BEGIN Data extracts

theorem State.synRetry_keeps (s : State) (k : Nat) : Keeps 2542637809665 s (State.synRetry s k) := by
  unfold State.synRetry
  try dsimp only
  repeat' first
    | exact (rfl : (_ : Bool) = _)
    | with_reducible first
      | exact Keeps.refl ..
      | refine Keeps.ite (fun _ => ?_) (fun _ => ?_)
      | apply Keeps.step (State.irq_keeps ..)
      | apply Keeps.step (State.raise_keeps ..)
      | apply Keeps.step (State.count_keeps ..)
      | apply Keeps.step (State.synEnter_keeps ..)
    | split

theorem State.tickBases_keeps (s : State) : Keeps 8192 s (State.tickBases s) := by
  unfold State.tickBases
  try dsimp only
  repeat' first
    | exact (rfl : (_ : Bool) = _)
    | exact Shape.lenOf (fun h => by first | (simp only [listMod_length, List.length_map, List.length_mapIdx, List.length_set, List.length_range, List.length_replicate, h.all, mapWf_nil, and_self]; done) | (simp [h.all, mapSet_wf]; done) | (split <;> simp [h.all] <;> done) | (constructor <;> split <;> simp [h.all] <;> done))
    | with_reducible first
      | exact Keeps.refl ..
      | refine Keeps.ite (fun _ => ?_) (fun _ => ?_)
    | split
    | with_reducible apply Keeps.step (Keeps.with_spn _ _ ?_)

theorem State.trainOwn_keeps (s : State) (m : Nat) (answered : Bool) (own : Option TrainOwn) : Keeps 2199023779840 s (State.trainOwn s m answered own) := by
  unfold State.trainOwn
  try dsimp only
  repeat' first
    | exact (rfl : (_ : Bool) = _)
    | with_reducible first
      | exact Keeps.refl ..
      | assumption
      | refine Keeps.ite (fun _ => ?_) (fun _ => ?_)
      | apply Keeps.step (State.modLane_keeps ..)
      | apply Keeps.step (State.emit_keeps ..)
    | split

theorem State.txBad_keeps (s : State) (p : Nat) (i : Nat) (f : TxFrame) : Keeps 21234385420289 s (State.txBad s p i f) := by
  unfold State.txBad
  try dsimp only
  repeat' first
    | exact (rfl : (_ : Bool) = _)
    | with_reducible first
      | exact Keeps.refl ..
      | apply Keeps.step (State.irq_keeps ..)
      | apply Keeps.step (State.raise_keeps ..)
      | apply Keeps.step (State.txDrop_keeps ..)

theorem State.txBegin_keeps (s : State) (p : Fin 16) (src : Nat) (ts : Nat) (fec : Int) (f : TxFrame) : Keeps 549823021056 s (State.txBegin s p src ts fec f) := by
  unfold State.txBegin
  try dsimp only
  repeat' first
    | exact (rfl : (_ : Bool) = _)
    | with_reducible first
      | exact Keeps.refl ..
      | assumption
      | refine Keeps.ite (fun _ => ?_) (fun _ => ?_)
      | apply Keeps.step (State.modPort_keeps ..)
      | apply Keeps.step (State.tallyAdd_keeps ..)
      | apply Keeps.step (State.modUnit_keeps ..)
    | split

END Data extracts

## Instructions to follow
Lines in the data holding the word "txBad": count them and say how many, nothing more.

## Result below
2